Spherical H-passivated Ge-rich GexSi1−x NCs with Ge atomic concentration in the range of 50–100% and diameters from 1 to 4 nm were theoretically studied by atomistic DFT calculations using the SIESTA software. The results serve to fill the gap in literature regarding theoretical investigations on electronic band structure of GeSi NCs. The GeSi NCs were constructed using an in-house developed code by taking into account the tetrahedral symmetry (space group Fd-3m) of cubic Ge(Si). The spheres have been filled with Ge and Si atoms in the cubic Ge coordination and subjected to lattice relaxation after the H-passivation of the NCs surface. The number of H atoms necessary to fully passivate the NC surface reaches the number of Ge core atoms for smallest NCs and still remains of about 25% for 4 nm size. The computed DOS for different concentrations and diameters has been used for obtaining the NC bandgap as a function of the diameter for different Ge concentrations. It was found that the shape of Eg(d,x) is almost independent on composition for the whole investigated diameter-composition range being described by Eg(d,x) = EgGe(d) + 0.651(1 − x), in which EgGe(d) is the bandgap of Ge:H NCs. For diameters from 1.6 to 4 nm, the shape of the bandgap dependence on diameter can be fitted by a power function EgGe(d) = 0.66 + 4.58/d1.25, and shows a tendency of upper bandgap limitation for smaller diameters. The extrapolation to the bulk bandgap value of Eg(d,x) fit curves can be used for the design and characterization of optoelectronic devices based on GeSi NCs.

## Methods

All atomistic simulations were performed using the SIESTA code51 in order to take advantage of the localized basis functions (numerical atomic orbitals) leading to linear scaling of computation time with the dimensions of the atomistic model. The computations were performed with LDA for the exchange–correlation energy functional.
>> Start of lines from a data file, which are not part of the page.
/-! ## EDGE, PULSE, BURST (R128, R175) -/

/-- Entries written to a channel's edge FIFO, with the cursor advanced to the last edge `y` where `adv` says so (R128, R175). -/
def entriesWritten (ch : Fin 64) (adv : Bool) (l : List FifoEntry) (y : Instant) (s : State) : State :=
  { s with
    edge := upd s.edge ch (fun g => { g with fifo := g.fifo ++ l })
    seq := if adv then upd s.seq ch (fun q => { q with cursor := max q.cursor y }) else s.seq }

theorem advanceTo_eq (adv : Bool) (x : Instant) (s : State) : advanceTo ch adv x s =
    { s with seq := if adv then upd s.seq ch (fun q => { q with cursor := max q.cursor x }) else s.seq } := by
  cases adv <;> rfl

theorem placeEdge_written (st : OutState) (base : TimeBase) (adv : Bool) (a : Nat) (i : TE) (s : State) :
    placeEdge ch st base adv a i s = entriesWritten ch adv [.edge (s.base ch base + a) st i] (s.base ch base + a) s :=
  advanceTo_eq ..

theorem placePulse_written (low : Bool) (base : TimeBase) (adv : Bool) (a w : Nat) (i : TE) (s : State) :
    placePulse ch low base adv a w i s = entriesWritten ch adv
      [.edge (s.base ch base + a) (if low then .low else .high) i, .edge (s.base ch base + a + w) (if low then .high else .low) i]
      (s.base ch base + a + w) s := by
  have hfirst : pulseState low false = if low then .low else .high := by cases low <;> rfl
  have hsecond : pulseState low true = if low then .high else .low := by cases low <;> rfl
  simp only [placePulse, advanceTo_eq, pushEntry, State.updEdge, upd_upd, List.append_assoc, List.singleton_append, hfirst, hsecond,
    entriesWritten]

theorem placeBurst_written (low : Bool) (base : TimeBase) (adv : Bool) (a n w p : Nat) (i : TE) (s : State) :
    placeBurst ch low base adv a n w p i s = entriesWritten ch adv [.train (s.base ch base + a) n p w low 0 false none i]
      (s.base ch base + a + (n - 1) * p + w) s :=
  advanceTo_eq ..

/-! ## LEVEL (R168, R181, R220) -/

/-- Lateness is counted in the sequencer; the entry joins the queue of its own driver (R168, R220). -/
theorem queueLevel_spec (tagged : Bool) (e : W32) (a : TE) (s : State) : let t := queueLevel ch tagged e a s
    t.drv[ch] = { s.drv[ch] with queue := s.drv[ch].queue ++
      [{ entry := e, tag := if tagged then some s.seq[ch].cursor else none, at_ := a }] } ∧
    (∀ k, k ≠ ch → t.drv[k] = s.drv[k]) ∧ t = { s with drv := t.drv, seq := t.seq } := by
  have hdrv : (queueLevel ch tagged e a s).drv = upd s.drv ch (fun d => { d with queue := d.queue ++
      [{ entry := e, tag := if tagged then some s.seq[ch].cursor else none, at_ := a }] }) := by
    unfold queueLevel
    dsimp only
    split <;> rfl
  refine ⟨?_, fun k hk => ?_, ?_⟩
  · rw [hdrv, upd_same_fin]
  · rw [hdrv, upd_other _ _ _ _ hk.symm]
  · unfold queueLevel
    dsimp only
    split <;> rfl

/-! ## PANHINT (R186, R193) -/

/-- Of the sequencers a PANHINT changes the pending Pans of its own; beside them only pager work and frames (R193, R194). -/
theorem hintPan_spec (p : Nat) (a : TE) (s : State) : let t := hintPan ch p a s
    t = { s with seq := t.seq, store := t.store } ∧ ∃ h, t.seq[ch] = { s.seq[ch] with pendHints := h } := by
  unfold hintPan
  dsimp only
  split
  · exact ⟨rfl, _, rfl⟩
  · have hseq : (s.updSeq ch (fun q => { q with pendHints := p :: (q.pendHints.erase p).take 2 })).seq[ch] =
        { s.seq[ch] with pendHints := p :: (s.seq[ch].pendHints.erase p).take 2 } := upd_same_fin ..
    split
    · exact ⟨rfl, _, hseq⟩
    · split
      · exact ⟨rfl, _, hseq⟩
      · split <;> exact ⟨rfl, _, hseq⟩

end

/-- Settles O29: each instruction is its body on the state in which it issues; what the bodies write is said function by function. -/
theorem edgeAndLevelInstructions : Obligations.edge_and_level_instructions := by
  unfold Obligations.edge_and_level_instructions
  refine ⟨fun s ch n base adv low st a k w p => ⟨fun h hroom => ?_, fun h hroom => ?_, fun h hroom => ?_⟩,
    fun s ch n tagged e h hfull => ?_, fun s ch n p h => ?_⟩
  · exact next_eq ((issue_issued _ h (fifoRoom_of_le hroom)).trans (placeEdge_written ..))
  · exact next_eq ((issue_issued _ h (fifoRoom_of_le hroom)).trans (placePulse_written ..))
  · exact next_eq ((issue_issued _ h (fifoRoom_of_le hroom)).trans (placeBurst_written ..))
  · exact ⟨_, next_eq (issue_issued _ h (by rw [hfull]; rfl)), queueLevel_spec ..⟩
  · exact ⟨_, next_eq (issue_issued _ h rfl), hintPan_spec ..⟩

end Sys2Proof.Machine

/-!
SUPPORT. Triggers of delay mode, and the statement about them (spec 05, R142 to R147).
-/
namespace Sys2Proof.Machine

section
variable {s : State} {ch : Fin 64}

/-! ## What a period boundary leaves (R297) -/

/-- A case of a summary event changes the merger alone. -/
theorem raiseSumAt_frame (s : State) (x : Instant) (source key : Nat) (first : W32) (again : W32 → W32) (flags : Nat) :
    s.raiseSumAt x source key first again flags = { s with merger := (s.raiseSumAt x source key first again flags).merger } := by
  unfold State.raiseSumAt
  cases s.dev.st with
  | boot | load => exact raiseAt_frame ..
  | idle | run | hold | safe => dsimp only; split <;> rfl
The atomic coordinates of spherical GexSi1−x NC (for each considered Ge concentration x) were generated by considering a cubic simulation cell of 10 nm edge length in which the NC surrounded by vacuum is centered. The simulation cell acts as the unit cell in periodic boundary conditions computations. This configuration is necessary because the overlap of electronic wave functions belonging to neighboring NCs must vanish.
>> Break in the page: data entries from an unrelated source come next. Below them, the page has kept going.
-- ==== Sys2Proof/Tests/Slice0.lean ====
section
/-! SUPPORT. Tests of single requests, with the values of spec/95_test_vectors.md (its sections in each docstring), and the
witnesses that the hypotheses of the obligations can be met together. -/

namespace Sys2Proof.Tests

open Sys2Proof Sys2Proof.Machine

-- The kernel checks one test at a time: many at once ask for too many threads.
set_option Elab.async false

/-- A limb list in the notation of 00_scope.md section 5: the limbs written, then `fill` in all the others. -/
def limbs (low : List Byte) (fill : Byte) : WideInt := Limbs.ofFn Config.SIZE fun k => low.getD k fill

/-- `{fill*253 top}`. -/
def topped (fill top : Byte) : WideInt := Limbs.ofFn Config.SIZE fun k => if k = 253 then top else fill

/-- An OK response with a WIDE payload. -/
def wide (x : WideInt) : Option Response := some (.ok (.wide x))

/-- An OK response with a BOOL payload. -/
def bool (c : Bool) : Option Response := some (.ok (.bool c))

/-- The state a step answers, if it answers one. -/
def stepped (s : State) : Option State :=
  match step s with
  | .next t => some t
  | .fault _ => none
  | .refused _ => none

theorem step_of_stepped {s t : State} (h : stepped s = some t) : step s = .next t := by
  unfold stepped at h
  split at h
  · injection h with h; subst h; assumption
  · cases h
  · cases h

def five : WideInt := limbs [0x05] 0x00
def minusThree : WideInt := limbs [0xFD] 0xFF
def two : WideInt := limbs [0x02] 0x00
def minusOne : WideInt := limbs [] 0xFF
def minusSeven : WideInt := limbs [0xF9] 0xFF

/-! ### Well-formedness: the one check, the length of a text -/

theorem test_wellFormed_longest_text : (Instr.fromdec (List.replicate 65535 0x35)).wellFormed = true := by
  rw [Instr.wellFormed, textFits, List.length_replicate]
  decide

theorem test_wellFormed_refuses_longer_text : (Instr.fromdec (List.replicate 65536 0x35)).wellFormed = false := by
  rw [Instr.wellFormed, textFits, List.length_replicate]
  decide

/-! ### Decoding: words written out from R40 and R41 (section 2.1), and the encoder gives them back -/

/-- `0*507 30` -/
theorem test_decode_neg : decode ⟨2036, 0x30⟩ = .ok (.neg (limbs [0x03] 0x00)) ∧
    encode (.neg (limbs [0x03] 0x00)) = ⟨2036, 0x30⟩ := by decide +kernel

/-- `FFFFFFFD1` -/
theorem test_decode_fromint : decode ⟨36, 0xFFFFFFFD1⟩ = .ok (.fromint (-3)) ∧
    encode (.fromint (-3)) = ⟨36, 0xFFFFFFFD1⟩ := by decide +kernel

/-- `3332312D00042` -/
theorem test_decode_fromdec : decode ⟨52, 0x3332312D00042⟩ = .ok (.fromdec [0x2D, 0x31, 0x32, 0x33]) ∧
    encode (.fromdec [0x2D, 0x31, 0x32, 0x33]) = ⟨52, 0x3332312D00042⟩ := by decide +kernel

/-- `F*506 853` -/
theorem test_decode_todec : decode ⟨2036, (16 ^ 506 - 1) * 16 ^ 3 + 0x853⟩ = .ok (.todec (limbs [0x85] 0xFF)) ∧
    encode (.todec (limbs [0x85] 0xFF)) = ⟨2036, (16 ^ 506 - 1) * 16 ^ 3 + 0x853⟩ := by decide +kernel

/-- The word `F*507 D 0*507 5 <op>`: first operand 5, second operand -3, the operation code in the last digit. -/
def wordB (op : Nat) : Packet := ⟨4068, (16 ^ 507 - 1) * 16 ^ 510 + 0xD * 16 ^ 509 + 0x50 + op⟩

theorem test_decode_add : decode (wordB 0x4) = .ok (.add five minusThree) ∧ encode (.add five minusThree) = wordB 0x4 := by
  decide +kernel
theorem test_decode_sub : decode (wordB 0x5) = .ok (.sub five minusThree) := by decide +kernel
theorem test_decode_mul : decode (wordB 0x6) = .ok (.mul five minusThree) := by decide +kernel
theorem test_decode_div : decode (wordB 0x7) = .ok (.div five minusThree) := by decide +kernel
theorem test_decode_rem : decode (wordB 0x8) = .ok (.rem five minusThree) := by decide +kernel
theorem test_decode_eq : decode (wordB 0x9) = .ok (.eq five minusThree) := by decide +kernel
theorem test_decode_ne : decode (wordB 0xA) = .ok (.ne five minusThree) := by decide +kernel
theorem test_decode_lt : decode (wordB 0xB) = .ok (.lt five minusThree) := by decide +kernel
theorem test_decode_le : decode (wordB 0xC) = .ok (.le five minusThree) := by decide +kernel
theorem test_decode_gt : decode (wordB 0xD) = .ok (.gt five minusThree) := by decide +kernel
theorem test_decode_ge : decode (wordB 0xE) = .ok (.ge five minusThree) := by decide +kernel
LDA pseudopotentials for valence electrons 4s2 4p2 of Ge, 3s2 3p2—Si and 1s1—H were employed, respectively. The calculations were done using a double-zeta basis size, i.e. two basis functions for each numerical atomic orbital, with a 150 Ry mesh cut-off, a limit of 50 steps for self-consistent field loop with a convergence tolerance of 10–3 for the elements of the density matrix and 10–4 for the elements of the Hamiltonian matrix. The convergence criteria refer to the simultaneous self-consistency of the density matrix and the Hamiltonian matrix. The self-consistency of the density/Hamiltonian matrix is achieved when the maximum difference between the output and the input on each element of the density/Hamiltonian matrix in a SCF loop is smaller than the respective tolerance. The passivation of NC surface is mandatory for excluding surface localized states, but also to ensure the convergence of the DFT-SIESTA computation. According to folding zone theory, for NCs the calculations are done in Γ point, only.

Total energy was computed by diagonalization of the effective Kohn–Sham Hamiltonian, for 300 K electronic temperature of the occupation function (Fermi–Dirac distribution). For geometrical relaxation of NCs, we employed the conjugate gradient method with a maximum atomic displacement of 0.1 Å and the stop criteria of either 50 relaxation steps or a force tolerance of 0.1 eV/Å. DOS was calculated for each NC, per unit energy and per unit volume, ignoring electronic spin, as $$g\left(E\right)=\sum _{i}\delta \left({\varepsilon }_{i}-E\right)$$, where $${\varepsilon }_{i}$$ are the eigenvalues of the effective Kohn–Sham Hamiltonian, in the range between − 15 eV and 10 eV using 1000 points, with a broadening of 0.150 meV. The set of eigenvalues yields the energy gap as the difference of the two eigenvalues adjacent to the Fermi level.